> _Aim of the task_
Somewhere below are a line with "theorem rxBytes_append (bs" and a later line with "s.phase ≠ .idle)". Output exactly those lines and all lines between them.

> _Records contained in a dataset_
##########
-- ==== Sys2Proof/Laws/Ops.lean ====
section
/-! SUPPORT. For each shared operation, once, everything it can do. -/

namespace Sys2Proof.Machine

/-! Sequencing. -/

/-- Continue with the next state, or stop as `o` stops. -/
def andThen (o : Result) (f : State → Result) : Result :=
  match o with
  | .next s => f s
  | .fault r => .fault r
  | .refused r => .refused r

/-- The bytes of a frame one after another: what their steps do together (Laws/Runs.lean). -/
def rxBytes : List Byte → State → Result
  | [], s => .next s
  | b :: bs, s => andThen (rxByte b false (nextDraw s)) (rxBytes bs)

/-- `n` TxAccepts one after another: what their steps do together (Laws/Runs.lean). -/
def txAccepts : Nat → State → Result
  | 0, s => .next s
  | n + 1, s => andThen (txAccept (nextDraw s)) (txAccepts n)

@[simp] theorem andThen_next (s : State) (f : State → Result) : andThen (.next s) f = f s := rfl

/-- Two operations in sequence answer a next state exactly through a state between them. -/
theorem andThen_eq_next {o : Result} {f : State → Result} {t : State} :
    andThen o f = .next t ↔ ∃ s, o = .next s ∧ f s = .next t := by
  cases o <;> simp [andThen]

theorem rxBytes_cons (b : Byte) (bs : List Byte) (s : State) :
    rxBytes (b :: bs) s = andThen (rxByte b false (nextDraw s)) (rxBytes bs) := rfl

theorem txAccepts_succ (n : Nat) (s : State) :
    txAccepts (n + 1) s = andThen (txAccept (nextDraw s)) (txAccepts n) := rfl

/-- Bytes received in two parts. -/
theorem rxBytes_append (bs cs : List Byte) (s : State) :
    rxBytes (bs ++ cs) s = andThen (rxBytes bs s) (rxBytes cs) := by
  induction bs generalizing s with
  | nil => rfl
  | cons b bs ih =>
    simp only [List.cons_append, rxBytes_cons]
    cases rxByte b false (nextDraw s) with
    | next t => exact ih t
    | fault r => rfl
    | refused r => rfl

/-! A CMD write (R90). -/

theorem busy_eq_false {s : State} : busy s = false ↔ s.phase = .idle := by
  simp [busy]

theorem busy_eq_true {s : State} : busy s = true ↔ s.phase ≠ .idle := by
  simp [busy]

theorem issue_idle {s : State} (h : s.phase = .idle) (op : BitVec 4) (body : State → Result) :
    issue op body s = body (accept op s) := by
  simp [issue, busy, h]

theorem issue_busy {s : State} (h : s.phase ≠ .idle) (op : BitVec 4) (body : State → Result) :
    issue op body s = .next (reject s) := by
  simp [issue, busy, h]

/-- What a CMD write can do: it is rejected, or its command runs from the accepted state. -/
theorem issue_next {op : BitVec 4} {body : State → Result} {s t : State} (h : issue op body s = .next t) :
    (s.phase ≠ .idle ∧ t = reject s) ∨ (s.phase = .idle ∧ body (accept op s) = .next t) := by
  by_cases hp : s.phase = .idle
  · exact .inr ⟨hp, by rw [← h, issue_idle hp]⟩
  · rw [issue_busy hp] at h
    exact .inl ⟨hp, by cases h; rfl⟩

/-! Reading the buffers. -/

/-- What a rule reads depends on the storage and the draw alone. -/
theorem peek_congr {s t : State} {a : Nat} (hm : s.mem.read a = t.mem.read a) (hd : s.draws = t.draws) :
    peek s a = peek t a := by
  unfold peek; rw [hm, hd]

/-- A byte that has been written is read as written. -/
theorem peek_of_read {s : State} {a : Nat} {b : Byte} (h : s.mem.read a = some b) : peek s a = b := by
  simp [peek, h]

/-! The commands' bodies. -/

/-- What OPEN can do (R161). -/
theorem openBody_cases (present : Bool) (s : State) :
    (s.opened = true ∧ openBody present s = .next (finish s))
      ∨ (s.opened = false ∧ addressOk s = false ∧ openBody present s = .next (raiseError .invalidSlaveAddress s))
      ∨ (s.opened = false ∧ addressOk s = true ∧ present = false ∧
          openBody present s = .next (raiseError .portUnavailable s))
      ∨ (s.opened = false ∧ addressOk s = true ∧ present = true ∧
          openBody present s = .next (finish { s with opened := true })) := by
  unfold openBody
  cases s.opened <;> cases addressOk s <;> cases present <;> simp

/-- What BUILD can do (R122). -/
theorem buildBody_cases (s : State) :
    (addressOk s = false ∧ buildBody s = .next (raiseError .invalidSlaveAddress s))
      ∨ (addressOk s = true ∧ buildBody s = .next (finish (buildRequest s))) := by
  unfold buildBody
  cases addressOk s <;> simp

/-- What DECODE can do (R210). -/
theorem decodeBody_cases (s : State) :
    (s.regN ≠ 2#8 ∧ decodeBody s = .next (raiseError .wrongRegisterCount s))
      ∨ (s.regN = 2#8 ∧ decodeBody s = .next (finish { s with floatResult := regVal s 0 ++ regVal s 1 })) := by
  unfold decodeBody
  by_cases h : s.regN = 2#8 <;> simp [h]

/-- What CRC can do (R130). -/
theorem crcBody_cases (s : State) :
    (rxBufSize < s.rxLen.toNat ∧ crcBody s = .fault (.noRxBufEntry (s.rxLen.toNat - 1)))
      ∨ (s.rxLen.toNat ≤ rxBufSize ∧
          crcBody s = .next (finish { s with crcResult := crc16 (rxFrame s s.rxLen.toNat) })) := by
  unfold crcBody
  by_cases h : rxBufSize < s.rxLen.toNat
  · exact .inl ⟨h, by simp [h]⟩
  · exact .inr ⟨by omega, by simp [h]⟩

/-- What EXCHANGE can do at its accept step (R164). -/
theorem exchangeBody_cases (s : State) :
    (s.opened = false ∧ exchangeBody s = .next (raiseError .notOpen s))
      ∨ (s.opened = true ∧ s.txLen = 0#4 ∧ exchangeBody s = .next { startExchange s with phase := .rx })
      ∨ (s.opened = true ∧ s.txLen ≠ 0#4 ∧ exchangeBody s = .next { startExchange s with phase := .tx }) := by
  unfold exchangeBody
  cases s.opened <;> by_cases h : s.txLen = 0#4 <;> simp [h]

/-- What XFER can do at its accept step (R230). -/
theorem xferBody_cases (s : State) :
    (s.opened = false ∧ xferBody s = .next (raiseError .notOpen s))
      ∨ (s.opened = true ∧ addressOk s = false ∧ xferBody s = .next (raiseError .invalidSlaveAddress s))
      ∨ (s.opened = true ∧ addressOk s = true ∧
          xferBody s = .next { startExchange (buildRequest s) with phase := .tx }) := by
  unfold xferBody
  cases s.opened <;> cases addressOk s <;> simp

/-- The checks (3) to (6) of PARSE, in order (R124). -/
theorem parseHeader_cases (len : Nat) (s : State) :
    (rxBuf s 0 ≠ s.slaveAddr ∧ parseHeader len s = parseFail .addressMismatch s)
      ∨ (rxBuf s 0 = s.slaveAddr ∧ (rxBuf s 1).getLsbD 7 = true ∧
          parseHeader len s = parseFail (.exceptionResponse (rxBuf s 2)) s)
      ∨ (rxBuf s 0 = s.slaveAddr ∧ (rxBuf s 1).getLsbD 7 = false ∧ (rxBuf s 2).toNat ≠ 2 * s.regCount.toNat ∧
          parseHeader len s = parseFail .byteCountMismatch s)
      ∨ (rxBuf s 0 = s.slaveAddr ∧ (rxBuf s 1).getLsbD 7 = false ∧ (rxBuf s 2).toNat = 2 * s.regCount.toNat ∧
          len < 5 + 2 * s.regCount.toNat ∧ parseHeader len s = parseFail .frameTooShort s)
      ∨ (rxBuf s 0 = s.slaveAddr ∧ (rxBuf s 1).getLsbD 7 = false ∧ (rxBuf s 2).toNat = 2 * s.regCount.toNat ∧
          5 + 2 * s.regCount.toNat ≤ len ∧ parseHeader len s = parseAccept s) := by
  unfold parseHeader
  by_cases h₁ : rxBuf s 0 = s.slaveAddr
  · cases h₂ : (rxBuf s 1).getLsbD 7
    · by_cases h₃ : (rxBuf s 2).toNat = 2 * s.regCount.toNat
      · by_cases h₄ : len < 5 + 2 * s.regCount.toNat
        · exact .inr (.inr (.inr (.inl ⟨h₁, rfl, h₃, h₄, by simp [h₁, h₃, h₄]⟩)))
        · exact .inr (.inr (.inr (.inr ⟨h₁, rfl, h₃, by omega, by simp [h₁, h₃, h₄]⟩)))
      · exact .inr (.inr (.inl ⟨h₁, rfl, h₃, by simp [h₁, h₃]⟩))
    · exact .inr (.inl ⟨h₁, rfl, by simp [h₁]⟩)
  · exact .inl ⟨h₁, by simp [h₁]⟩

/-- The state in which PARSE makes its checks (3) to (6): CRC_RESULT holds the recomputed CRC (R43). -/
def withCrcResult (s : State) : State := { s with crcResult := crc16 (rxFrame s (s.rxLen.toNat - 2)) }

/-- What PARSE can do (R124). -/
theorem parseBody_cases (s : State) :
    (s.rxLen.toNat < 5 ∧ parseBody s = .next (parseFail .frameTooShort s))
      ∨ (rxBufSize < s.rxLen.toNat ∧ parseBody s = .fault (.noRxBufEntry (s.rxLen.toNat - 1)))
      ∨ (5 ≤ s.rxLen.toNat ∧ s.rxLen.toNat ≤ rxBufSize ∧
          crc16 (rxFrame s (s.rxLen.toNat - 2)) ≠ trailer s s.rxLen.toNat ∧
          parseBody s = .next (parseFail .crcMismatch (withCrcResult s)))
      ∨ (5 ≤ s.rxLen.toNat ∧ s.rxLen.toNat ≤ rxBufSize ∧
          crc16 (rxFrame s (s.rxLen.toNat - 2)) = trailer s s.rxLen.toNat ∧
          parseBody s = .next (parseHeader s.rxLen.toNat (withCrcResult s))) := by
  unfold parseBody withCrcResult
  by_cases h₁ : s.rxLen.toNat < 5
  · exact .inl ⟨h₁, by simp [h₁]⟩
  · by_cases h₂ : rxBufSize < s.rxLen.toNat
    · exact .inr (.inl ⟨h₂, by simp [h₁, h₂]⟩)
    · by_cases h₃ : crc16 (rxFrame s (s.rxLen.toNat - 2)) = trailer s s.rxLen.toNat
      · exact .inr (.inr (.inr ⟨by omega, by omega, h₃, by simp [h₁, h₂, h₃]⟩))
      · exact .inr (.inr (.inl ⟨by omega, by omega, h₃, by simp [h₁, h₂, h₃]⟩))

/-! The events of an exchange. -/

/-- What a TxAccept can do (R165, R167). -/
theorem txAccept_cases (s : State) :
    (s.phase ≠ .tx ∧ txAccept s = .next s)
      ∨ (s.phase = .tx ∧ s.txIdx < s.txLen.toNat ∧ txAccept s = .next (sendByte s))
      ∨ (s.phase = .tx ∧ s.txLen.toNat ≤ s.txIdx ∧ txAccept s = .fault .noByteOnOffer) := by
  unfold txAccept txValid
  by_cases h₁ : s.phase = .tx
  · by_cases h₂ : s.txIdx < s.txLen.toNat
    · simp [h₁, h₂]
    · simp [h₁, h₂]; omega
  · simp [h₁]

/-- What a TxError can do (R166, R167). -/
theorem txError_cases (s : State) :
    (s.phase ≠ .tx ∧ txError s = .next s) ∨ (s.phase = .tx ∧ txError s = .next (raiseError .ioError s)) := by
  unfold txError
  by_cases h : s.phase = .tx <;> simp [h]

/-- What an RxByte can do (R168, R170, R171). -/
theorem rxByte_cases (b : Byte) (err : Bool) (s : State) :
    (s.phase ≠ .rx ∧ rxByte b err s = .next s)
      ∨ (s.phase = .rx ∧ err = true ∧ rxByte b err s = .next (raiseError .ioError s))
      ∨ (s.phase = .rx ∧ err = false ∧ rxBufSize ≤ s.rxLen.toNat ∧
          rxByte b err s = .fault (.noRxBufEntry s.rxLen.toNat))
      ∨ (s.phase = .rx ∧ err = false ∧ s.rxLen.toNat < rxBufSize ∧
          frameComplete (storeRxByte b s) (storeRxByte b s).rxLen.toNat = false ∧
          rxByte b err s = .next (storeRxByte b s))
      ∨ (s.phase = .rx ∧ err = false ∧ s.rxLen.toNat < rxBufSize ∧
          frameComplete (storeRxByte b s) (storeRxByte b s).rxLen.toNat = true ∧
          rxByte b err s = frameDone (storeRxByte b s)) := by
  unfold rxByte
  by_cases h₁ : s.phase = .rx
  · cases err
    · by_cases h₂ : rxBufSize ≤ s.rxLen.toNat
      · exact .inr (.inr (.inl ⟨h₁, rfl, h₂, by simp [h₁, h₂]⟩))
      · cases h₃ : frameComplete (storeRxByte b s) (storeRxByte b s).rxLen.toNat
        · exact .inr (.inr (.inr (.inl ⟨h₁, rfl, by omega, rfl, by simp only [h₁, h₂, h₃]; rfl⟩)))
        · exact .inr (.inr (.inr (.inr ⟨h₁, rfl, by omega, rfl, by simp only [h₁, h₂, h₃]; rfl⟩)))
    · exact .inr (.inl ⟨h₁, rfl, by simp [h₁]⟩)
  · exact .inl ⟨h₁, by simp [h₁]⟩

/-- What a Tick can do (R172, R173). -/
theorem tick_cases (s : State) :
    (s.phase = .idle ∧ tick s = .next s)
      ∨ (s.phase ≠ .idle ∧ s.timer + 1#32 = s.timeoutTicks ∧
          tick s = .next (raiseError .timeout { s with timer := s.timer + 1#32 }))
      ∨ (s.phase ≠ .idle ∧ s.timer + 1#32 ≠ s.timeoutTicks ∧
          tick s = .next { s with timer := s.timer + 1#32 }) := by
  unfold tick
  by_cases h₁ : s.phase = .idle
  · simp [h₁]
  · by_cases h₂ : s.timer + 1#32 = s.timeoutTicks <;> simp [h₁, h₂]

/-- RX_LEN counts the byte stored (R168); it never passes 260. -/
theorem storeRxByte_len (b : Byte) {s : State} (h : s.rxLen.toNat < rxBufSize) :
    (storeRxByte b s).rxLen.toNat = s.rxLen.toNat + 1 := by
  unfold rxBufSize at h
  simp only [storeRxByte_rxLen, BitVec.toNat_add, BitVec.toNat_ofNat]
  omega

end Sys2Proof.Machine
end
##########
> _Finished exercise_
theorem rxBytes_append (bs cs : List Byte) (s : State) :
    rxBytes (bs ++ cs) s = andThen (rxBytes bs s) (rxBytes cs) := by
  induction bs generalizing s with
  | nil => rfl
  | cons b bs ih =>
    simp only [List.cons_append, rxBytes_cons]
    cases rxByte b false (nextDraw s) with
    | next t => exact ih t
    | fault r => rfl
    | refused r => rfl

/-! A CMD write (R90). -/

theorem busy_eq_false {s : State} : busy s = false ↔ s.phase = .idle := by
  simp [busy]

theorem busy_eq_true {s : State} : busy s = true ↔ s.phase ≠ .idle := by
  simp [busy]

theorem issue_idle {s : State} (h : s.phase = .idle) (op : BitVec 4) (body : State → Result) :
    issue op body s = body (accept op s) := by
  simp [issue, busy, h]

theorem issue_busy {s : State} (h : s.phase ≠ .idle) (op : BitVec 4) (body : State → Result) :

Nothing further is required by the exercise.